Task prompt:
Within the entries below, the lines from the one with "theorem witness_PageCrossFormula : (0x42FF#16).toNat" through the one with "(loadedCore 0xFFFC#16 [0xBD#8, 0xFD#8, 0xFF#8]).mem.lookup" are to be set down exactly, both ends kept.
Exercise data START
/-! ### Witnesses: concrete states and operands that meet the hypotheses of the obligation a theorem is named after, one for
each clause, at a boundary of its range -/

theorem witness_TableHasExactlySixOpcodes : ¬Recognized 0x00#8 ∧ ¬Recognized 0xFF#8 := by decide
theorem witness_DecodeAcceptsExactlyEncodings : decode [0xAD#8, 0xFF#8, 0xFF#8, 7#8] = .ok (.ldaAbs 0xFFFF#16, [7#8]) ∧
    [0xAD#8, 0xFF#8, 0xFF#8, 7#8] = encode (.ldaAbs 0xFFFF#16) ++ [7#8] := ⟨rfl, by decide⟩
theorem witness_UnrecognizedBytesBeginNoEncoding : lookupOpcode 0x00#8 = none ∧
    ∀ i : Instr, (encode i).head? ≠ some 0x00#8 := ⟨rfl, fun i => by cases i <;> simp [encode]⟩
theorem witness_OpcodeByteFixesLength : (encode (.ldaAbs 0#16)).head? = (encode (.ldaAbs 0xFFFF#16)).head? := by decide
theorem witness_ReadByteContract : 65535 < 65536 ∧ 65536 ≤ 65536 := by decide
theorem witness_ReadWordContract : 65534 + 1 < 65536 ∧ 65536 ≤ 65535 + 1 := by decide
theorem witness_WriteByteContract : Memory.wf [(5, 1#8)] = true ∧ (65535 < 65536 ∧ 255 ≤ 255) ∧ (65535 < 65536 ∧ 255 < 256) ∧
    65536 ≤ 65536 := by decide
theorem witness_WriteWordContract : Memory.wf [(5, 1#8)] = true ∧ (65534 + 1 < 65536 ∧ 65535 ≤ 65535) ∧
    (65534 + 1 < 65536 ∧ 65535 < 65536) ∧ 65536 ≤ 65535 + 1 := by decide
theorem witness_BusRoundTripLaws : Memory.wf [(5, 1#8)] = true ∧ 65535 < 65536 ∧ 65534 ≤ 65534 := by decide
theorem witness_CanonicalImagesAreDeterminedByReads : Memory.wf [(0xFFFF, 1#8)] = true ∧
    ∀ a, a < 65536 → Memory.lookup [(0xFFFF, 1#8)] a = Memory.lookup (Memory.store [] 0xFFFF 1#8) a :=
  ⟨by decide, fun _ _ => rfl⟩
theorem witness_StatusByteLayoutAndUnread :
    exec (.ldaAbs 0xFFFF#16) State.reset = .fault (.boundsFault 0xFFFF 2) ∧
    ∃ t, exec (.ldaAbs 0xFFFE#16) State.reset = .next t := ⟨rfl, _, rfl⟩
/-- One value in each class, at its ends, with the load's success. -/
theorem witness_LoadNeverSetsBothNandZ :
    ([0, 1, 0x7F, 0x80, 0xFF, 0x100, 0x17F, 0xFF80, 0xFFFF].all fun v => (loadAccumulator v State.reset).toOption.isSome) =
      true ∧
    (1 ≤ 0x7F ∧ 0x7F ≤ 0x7F) ∧ (0x80 ≤ 0x80 ∧ 0xFF ≤ 0xFF) ∧ (0x100 ≤ 0x17F ∧ 0x17F % 0x100 < 0x80) ∧
    (0x100 ≤ 0xFF80 ∧ 0x80 ≤ 0xFF80 % 0x100) := by decide
theorem witness_AccumulatorIsWrittenByOneOperation :
    0xFFFF ≤ 0xFFFF ∧ 0xFFFF < 0x10000 ∧
    (∃ t, iteration (loadedCore 0x0200#16 [0xA9#8, 0x80#8]) = .continues t) ∧
    (∃ t, iteration (loadedCore 0xFFFE#16 [0xFF#8]) = .unrecognized 0xFF#8 0xFFFE#16 t) ∧
    (∃ t, hostStep (.setX 1) State.reset = .ok .nothing t ∧ (∀ v, HostOp.setX 1 ≠ .setA v) ∧
      ∀ m, HostOp.setX 1 ≠ .execute m) ∧
    ∃ t, hostStep (.setA 0xFFFF) State.reset = .ok .nothing t :=
  ⟨by decide, by decide, ⟨_, rfl⟩, ⟨_, rfl⟩, ⟨_, rfl, nofun, nofun⟩, _, rfl⟩
theorem witness_SixFlagsSurviveExecution :
    (∃ t, step (loadedCore 0x0200#16 [0xA9#8, 0x80#8]) = .next t) ∧
    ∃ reply t, session ([1, 3].map fun (m : Nat) => HostOp.execute (m : Int))
      (loadedCore 0x0200#16 [0xA9#8, 0x80#8, 0xEA#8]) = .ok reply t := ⟨⟨_, rfl⟩, _, _, rfl⟩
theorem witness_NandZFollowTheAccumulator :
    (∃ t, loadAccumulator 0xFFFF State.reset = .ok t) ∧
    (Instr.ldaImm 0#8 ≠ .nop ∧ ∃ t, exec (.ldaImm 0#8) State.reset = .next t) ∧
    (FlagsAgree { loadedCore 0x0200#16 [0xEA#8] with a := 0x0180#16, flags := { Flags.clear with negative := true } } ∧
      ∃ t, step { loadedCore 0x0200#16 [0xEA#8] with a := 0x0180#16, flags := { Flags.clear with negative := true } } =
        .next t) ∧
    ∃ t, FlagsAgree { State.reset with a := 1#16 } ∧ hostStep .reset { State.reset with a := 1#16 } = .ok .nothing t ∧
      ∀ b, HostOp.reset ≠ .setFlag .n b ∧ HostOp.reset ≠ .setFlag .z b :=
  ⟨⟨_, rfl⟩, ⟨by decide, _, rfl⟩, ⟨by decide, _, rfl⟩, _, by decide, rfl, fun _ => ⟨nofun, nofun⟩⟩
theorem witness_PageCrossFormula : (0x42FF#16).toNat % 256 + (1#16).toNat = 0x100 ∧
    (0x42FF#16).toNat % 256 = (0x00FF#16).toNat % 256 := by decide
theorem witness_WordLoadsComplete : (0xFFFE#16).toNat ≤ 0xFFFE ∧
    (0xFFFD#16).toNat + { State.reset with x := 1#16 }.x.toNat ≤ 0xFFFE ∧
    (0#16).toNat + { State.reset with y := 0xFFFE#16 }.y.toNat ≤ 0xFFFE := by decide
theorem witness_HandlerFrame : (∃ t, exec .nop State.reset = .next t) ∧ ∃ t, exec (.ldaZp 0xFF#8) State.reset = .next t :=
  ⟨⟨_, rfl⟩, _, rfl⟩
theorem witness_EachIndexedLoadReadsItsOwnRegister :
    (∃ t, exec (.ldaAbsY 0xFFFE#16) State.reset = .next t) ∧ ∃ t, exec (.ldaAbsX 0xFFFE#16) State.reset = .next t :=
  ⟨⟨_, rfl⟩, _, rfl⟩
theorem witness_StepRunsTheDecodedInstruction :
    decode ((loadedCore 0xFFFC#16 [0xAD#8, 0x34#8, 0x12#8]).mem.bytesAt 0xFFFC 3) = .ok (.ldaAbs 0x1234#16, []) ∧
    Instr.wellFormed (.ldaAbs 0x1234#16) = true ∧
    FetchInside (.ldaAbs 0x1234#16) (loadedCore 0xFFFC#16 [0xAD#8, 0x34#8, 0x12#8]) := ⟨rfl, rfl, by decide⟩
theorem witness_NopIteration : (loadedCore 0xFFFE#16 [0xEA#8]).pc.toNat ≤ 0xFFFE ∧
    (loadedCore 0xFFFE#16 [0xEA#8]).mem.lookup 0xFFFE = 0xEA#8 := by decide
theorem witness_LdaImmediateIteration : (loadedCore 0xFFFD#16 [0xA9#8, 5#8]).pc.toNat + 2 ≤ 0xFFFF ∧
    (loadedCore 0xFFFD#16 [0xA9#8, 5#8]).mem.lookup 0xFFFD = 0xA9#8 := by decide
theorem witness_LdaZeroPageIteration : (loadedCore 0xFFFD#16 [0xA5#8, 0xFF#8]).pc.toNat + 2 ≤ 0xFFFF ∧
    (loadedCore 0xFFFD#16 [0xA5#8, 0xFF#8]).mem.lookup 0xFFFD = 0xA5#8 := by decide
theorem witness_LdaAbsoluteIteration : (loadedCore 0xFFFC#16 [0xAD#8, 0xFE#8, 0xFF#8]).pc.toNat + 3 ≤ 0xFFFF ∧
    (loadedCore 0xFFFC#16 [0xAD#8, 0xFE#8, 0xFF#8]).mem.lookup 0xFFFC = 0xAD#8 ∧
    storedWord (loadedCore 0xFFFC#16 [0xAD#8, 0xFE#8, 0xFF#8]).mem (0xFFFC + 1) ≤ 0xFFFE := by decide
/-- The base is 0xFFFD and the index 1, so the address is 0xFFFE, for each of the two. -/
theorem witness_LdaIndexedIterations :
    (0xFFFD = storedWord (loadedCore 0xFFFC#16 [0xBD#8, 0xFD#8, 0xFF#8]).mem (0xFFFC + 1) ∧ 0xFFFC + 3 ≤ 0xFFFF ∧
      (loadedCore 0xFFFC#16 [0xBD#8, 0xFD#8, 0xFF#8]).mem.lookup 0xFFFC = 0xBD#8 ∧ 0xFFFD + (1#16).toNat ≤ 0xFFFE) ∧
    0xFFFD = storedWord (loadedCore 0xFFFC#16 [0xB9#8, 0xFD#8, 0xFF#8]).mem (0xFFFC + 1) ∧
      (loadedCore 0xFFFC#16 [0xB9#8, 0xFD#8, 0xFF#8]).mem.lookup 0xFFFC = 0xB9#8 ∧ 0xFFFD + (1#16).toNat ≤ 0xFFFE := by
  decide
theorem witness_UnrecognizedOpcodeHalts : (loadedCore 0xFFFE#16 [0xFF#8]).pc.toNat ≤ 0xFFFE ∧
    ¬Recognized ((loadedCore 0xFFFE#16 [0xFF#8]).mem.lookup 0xFFFE) := by decide
/-- The four clauses; 0xFFFF, 0xFFFE with the two kinds of operand, and 0xFFFD. -/
theorem witness_FetchFaults :
    (loadedCore 0xFFFF#16 [0xEA#8]).pc.toNat = 0xFFFF ∧
    ((loadedCore 0xFFFE#16 [0xA9#8]).pc.toNat = 0xFFFE ∧ (loadedCore 0xFFFE#16 [0xA9#8]).mem.lookup 0xFFFE = 0xA9#8) ∧
    ((loadedCore 0xFFFE#16 [0xAD#8]).pc.toNat = 0xFFFE ∧ (loadedCore 0xFFFE#16 [0xAD#8]).mem.lookup 0xFFFE = 0xAD#8) ∧
    (loadedCore 0xFFFD#16 [0xB9#8]).pc.toNat = 0xFFFD ∧ (loadedCore 0xFFFD#16 [0xB9#8]).mem.lookup 0xFFFD = 0xB9#8 := by
  decide
theorem witness_DataReadFaults :
    exec (.ldaAbsX 0xFFFE#16) { State.reset with x := 1#16 } = .fault (.boundsFault 0xFFFF 2) ∧
    dataAddress (.ldaAbsX 0xFFFE#16) { State.reset with x := 1#16 } = some 0xFFFF ∧ 0xFFFE < 0xFFFF := ⟨rfl, rfl, by decide⟩
theorem witness_StepIsSafeExactlyWhenInside : StandsAtPc (.ldaImm 5#8) (loadedCore 0xFFFD#16 [0xA9#8, 5#8]) ∧
    StepSafe (loadedCore 0xFFFD#16 [0xA9#8, 5#8]) ∧
    StandsAtPc (.ldaAbs 0xFFFF#16) (loadedCore 0x0200#16 [0xAD#8, 0xFF#8, 0xFF#8]) := ⟨by decide, ⟨_, rfl⟩, by decide⟩
theorem witness_ContinuingIterationCostAndFlow : ∃ t, iteration (loadedCore 0xFFFD#16 [0xA9#8, 5#8]) = .continues t :=
  ⟨_, rfl⟩
theorem witness_StepFrame : ∃ t, step (loadedCore 0xFFFC#16 [0xAD#8, 0xFE#8, 0xFF#8]) = .next t := ⟨_, rfl⟩
theorem witness_StepKeepsInvariant : Inv (loadedCore 0xFFFC#16 [0xAD#8, 0xFE#8, 0xFF#8]) ∧
    ∃ t, step (loadedCore 0xFFFC#16 [0xAD#8, 0xFE#8, 0xFF#8]) = .next t := ⟨by decide, _, rfl⟩
theorem witness_FlagsSteerNothing :
    (∃ t, iteration (loadedCore 0x0200#16 [0xA9#8, 0x00#8]) = .continues t) ∧
    (∃ t, iteration (loadedCore 0xFFFE#16 [0xFF#8]) = .unrecognized 0xFF#8 0xFFFE#16 t) ∧
    iteration (loadedCore 0xFFFF#16 [0xFF#8]) = .faulted (.valueRangeFault .pc 0x10000) := ⟨⟨_, rfl⟩, ⟨_, rfl⟩, rfl⟩
/-- Another image, different from the core's just past the data word. -/
theorem witness_IterationReadsOnlyItsAccesses :
    let s := loadedCore 0x0200#16 [0xAD#8, 0x00#8, 0x03#8]
    let m := s.mem.store 0x0302 1#8
    m ≠ s.mem ∧ ∀ access, access ∈ accesses s → ∀ k, k < access.width →
      m.lookup (access.addr + k) = s.mem.lookup (access.addr + k) := by decide
theorem witness_AccessesByInstruction : StandsAtPc (.ldaAbs 0xFFFF#16) (loadedCore 0xFFFC#16 [0xAD#8, 0xFF#8, 0xFF#8]) ∧
    FetchInside (.ldaAbs 0xFFFF#16) (loadedCore 0xFFFC#16 [0xAD#8, 0xFF#8, 0xFF#8]) := by decide
theorem witness_PlacedWordIsRunNext : State.reset.mem.wf = true ∧ FetchInside (.ldaAbs 0x1234#16) State.reset ∧
    0x1234AD = ((encode (.ldaAbs 0x1234#16)).getD 0 0).toNat + 0x100 * ((encode (.ldaAbs 0x1234#16)).getD 1 0).toNat +
      0x10000 * ((encode (.ldaAbs 0x1234#16)).getD 2 0).toNat := by decide
theorem witness_SpentBudgetDoesNoWork : 7 ≤ { State.reset with cyc := 7 }.cyc := by decide
/-- A budget end at the largest overshoot (V-F7's second load), and a halt. -/
theorem witness_OvershootIsAtMostFour :
    (∃ t, execute 1 { loadedCore 0x0200#16 [0xBD#8, 0xFF#8, 0x42#8] with x := 2#16 } = .ok 5 .budget t) ∧
    (∃ t, execute 1 (loadedCore 0x0200#16 [0xFF#8]) = .ok 0 (.unrecognized 0xFF#8 0x0200#16) t) ∧
    (loadedCore 0x0200#16 [0xFF#8]).cyc < 1 := ⟨⟨_, rfl⟩, ⟨_, rfl⟩, by decide⟩
theorem witness_HalfTheBudgetInIterationsIsEnough : (5 - State.reset.cyc + 1) / 2 ≤ 3 := by decide
theorem witness_LaterCallContinuesEarlierCall :
    2 ≤ 4 ∧ ∃ t, execute 2 (loadedCore 0x0200#16 [0xA9#8, 1#8, 0xA9#8, 2#8]) = .ok 2 .budget t := ⟨by decide, _, rfl⟩
theorem witness_RegisterSetters : 0xFFFF ≤ 0xFFFF ∧ 0xFFFF < 0x10000 := by decide
theorem witness_FlagAccessors : Flag.c ≠ Flag.n := by decide
theorem witness_IndexRegistersBelongToTheHost :
    (∃ t, step (loadedCore 0x0200#16 [0xEA#8]) = .next t) ∧
    (∃ t, hostStep (.setA 1) State.reset = .ok .nothing t ∧ (∀ v, HostOp.setA 1 ≠ .setX v) ∧ ∀ v, HostOp.setA 1 ≠ .setY v) ∧
    (∃ t, hostStep (.setX 0xFFFF) State.reset = .ok .nothing t) ∧ (∃ t, hostStep (.setY 0xFFFF) State.reset = .ok .nothing t) ∧
    (0xFFFD#16).toNat + { State.reset with x := 1#16 }.x.toNat ≤ 0xFFFE ∧
    (0xFFFD#16).toNat + { State.reset with y := 1#16 }.y.toNat ≤ 0xFFFE :=
  ⟨⟨_, rfl⟩, ⟨_, rfl, nofun, nofun⟩, ⟨_, rfl⟩, ⟨_, rfl⟩, by decide, by decide⟩
theorem witness_OnlyResetAndExecuteMovePc : ∃ t, hostStep (.setA 0xFFFF) State.reset = .ok .nothing t ∧
    HostOp.setA 0xFFFF ≠ .reset ∧ ∀ m, HostOp.setA 0xFFFF ≠ .execute m := ⟨_, rfl, nofun, nofun⟩
theorem witness_ArgumentsOutsideTheirTypeAreRefused : ((-1 : Int) < 0 ∧ (0 : Int) ≤ 0) ∧
    ((-1 : Int) < 0 ∨ 0xFFFF < (-1 : Int)) ∧ ((0x10000 : Int) < 0 ∨ 0xFFFF < (0x10000 : Int)) := by decide
theorem witness_SessionsKeepCanonicalMemory : State.reset.mem.wf = true ∧
    ∃ reply t, session [.writeByte 0xFFFF 255, .setX 0x10000, .writeWord 0xFFFE 0] State.reset = .ok reply t :=
  ⟨by decide, _, _, rfl⟩
theorem witness_HostWriteIsSeenByTheNextFetch : { State.reset with pc := 0xFFFE#16 }.mem.wf = true ∧
    { State.reset with pc := 0xFFFE#16 }.pc.toNat ≤ 0xFFFE := by decide
theorem witness_SessionEndsAtAFaultAndOutlivesAHalt :
    execute 1 (loadedCore 0xFFFF#16 [0xFF#8]) = .fault (.valueRangeFault .pc 0x10000) ∧
    ∃ t, execute 1 (loadedCore 0xFFFE#16 [0xFF#8]) = .ok 0 (.unrecognized 0xFF#8 0xFFFE#16) t := ⟨rfl, _, rfl⟩
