-- ==== Sys2Proof/Machine/Pseudo.lean ====
section
/-! DEFINITION. The assembler's lines and pseudo-instructions as builders of instructions
(30_encoding.md R105, R106). They add no meaning: each is a word of the table. -/

namespace Sys2Proof.Machine

/-- `READ <reg>, <type>`, with RSV and COUNT zero (R105). -/
def asmRead (p : Params) (addr typ : Byte) : Instr := decodeRead p 0#4 addr typ 0#8

/-- `WRITE <reg>, <type>, <count>, <data16>`, with RSV zero (R105). -/
def asmWrite (p : Params) (addr typ count : Byte) (data : Half) : Instr :=
  decodeWrite p 0#4 addr typ count data

/-- `REINIT` (R105). -/
def asmReinit : Instr := .reinit 0#28

/-- `PINS raw=…, strap=…` (R105). -/
def asmPins (p : Params) (raw strap : Lines) : Instr := .pins (pinWord p raw strap)

/-- `RD8 reg` (R106). -/
def rd8 (p : Params) (r : Register) : Instr := asmRead p (registerAddr p r) p.typeU8

/-- `RD16 reg` (R106). -/
def rd16 (p : Params) (r : Register) : Instr := asmRead p (registerAddr p r) p.typeU16

/-- `WR8 reg, v` (R106). -/
def wr8 (p : Params) (r : Register) (v : Half) : Instr := asmWrite p (registerAddr p r) p.typeU8 1#8 v

/-- `SETCATCH <CaptureMode>` (R106). -/
def setCatch (p : Params) (m : CaptureMode) : Instr := wr8 p .inputCatchMode (rdataOfByte (captureCode p m))

/-- `SETOMODE <OutputMode>` (R106). -/
def setOmode (p : Params) (m : OutputMode) : Instr := wr8 p .outputMode (rdataOfByte (outputCode p m))

/-- `SETOUT v` (R106). -/
def setOutputs (p : Params) (v : Half) : Instr := wr8 p .outputs v

/-- `EVENTS on` and `EVENTS off` (R106). -/
def setEvents (p : Params) (on : Bool) : Instr := wr8 p .evntEnable (if on then 1#16 else 0#16)

/-- `PIN i, l`: the current levels with input i set to l (R106). -/
def pinTo (i : Nat) (level : Bool) (s : State) : Instr :=
  asmPins s.params (if level then s.raw ||| 1#16 <<< i else s.raw &&& ~~~(1#16 <<< i)) s.strap

/-- `TICKS n` (R106). -/
def ticks (n : Nat) : List Instr := List.replicate n .baseTick

end Sys2Proof.Machine
end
Exercise data END
Exercise solution:
theorem witness_PageCrossFormula : (0x42FF#16).toNat % 256 + (1#16).toNat = 0x100 ∧
    (0x42FF#16).toNat % 256 = (0x00FF#16).toNat % 256 := by decide
theorem witness_WordLoadsComplete : (0xFFFE#16).toNat ≤ 0xFFFE ∧
    (0xFFFD#16).toNat + { State.reset with x := 1#16 }.x.toNat ≤ 0xFFFE ∧
    (0#16).toNat + { State.reset with y := 0xFFFE#16 }.y.toNat ≤ 0xFFFE := by decide
theorem witness_HandlerFrame : (∃ t, exec .nop State.reset = .next t) ∧ ∃ t, exec (.ldaZp 0xFF#8) State.reset = .next t :=
  ⟨⟨_, rfl⟩, _, rfl⟩
theorem witness_EachIndexedLoadReadsItsOwnRegister :
    (∃ t, exec (.ldaAbsY 0xFFFE#16) State.reset = .next t) ∧ ∃ t, exec (.ldaAbsX 0xFFFE#16) State.reset = .next t :=
  ⟨⟨_, rfl⟩, _, rfl⟩
theorem witness_StepRunsTheDecodedInstruction :
    decode ((loadedCore 0xFFFC#16 [0xAD#8, 0x34#8, 0x12#8]).mem.bytesAt 0xFFFC 3) = .ok (.ldaAbs 0x1234#16, []) ∧
    Instr.wellFormed (.ldaAbs 0x1234#16) = true ∧
    FetchInside (.ldaAbs 0x1234#16) (loadedCore 0xFFFC#16 [0xAD#8, 0x34#8, 0x12#8]) := ⟨rfl, rfl, by decide⟩
theorem witness_NopIteration : (loadedCore 0xFFFE#16 [0xEA#8]).pc.toNat ≤ 0xFFFE ∧
    (loadedCore 0xFFFE#16 [0xEA#8]).mem.lookup 0xFFFE = 0xEA#8 := by decide
theorem witness_LdaImmediateIteration : (loadedCore 0xFFFD#16 [0xA9#8, 5#8]).pc.toNat + 2 ≤ 0xFFFF ∧
    (loadedCore 0xFFFD#16 [0xA9#8, 5#8]).mem.lookup 0xFFFD = 0xA9#8 := by decide
theorem witness_LdaZeroPageIteration : (loadedCore 0xFFFD#16 [0xA5#8, 0xFF#8]).pc.toNat + 2 ≤ 0xFFFF ∧
    (loadedCore 0xFFFD#16 [0xA5#8, 0xFF#8]).mem.lookup 0xFFFD = 0xA5#8 := by decide
theorem witness_LdaAbsoluteIteration : (loadedCore 0xFFFC#16 [0xAD#8, 0xFE#8, 0xFF#8]).pc.toNat + 3 ≤ 0xFFFF ∧
    (loadedCore 0xFFFC#16 [0xAD#8, 0xFE#8, 0xFF#8]).mem.lookup 0xFFFC = 0xAD#8 ∧
    storedWord (loadedCore 0xFFFC#16 [0xAD#8, 0xFE#8, 0xFF#8]).mem (0xFFFC + 1) ≤ 0xFFFE := by decide
/-- The base is 0xFFFD and the index 1, so the address is 0xFFFE, for each of the two. -/
theorem witness_LdaIndexedIterations :
    (0xFFFD = storedWord (loadedCore 0xFFFC#16 [0xBD#8, 0xFD#8, 0xFF#8]).mem (0xFFFC + 1) ∧ 0xFFFC + 3 ≤ 0xFFFF ∧
      (loadedCore 0xFFFC#16 [0xBD#8, 0xFD#8, 0xFF#8]).mem.lookup 0xFFFC = 0xBD#8 ∧ 0xFFFD + (1#16).toNat ≤ 0xFFFE) ∧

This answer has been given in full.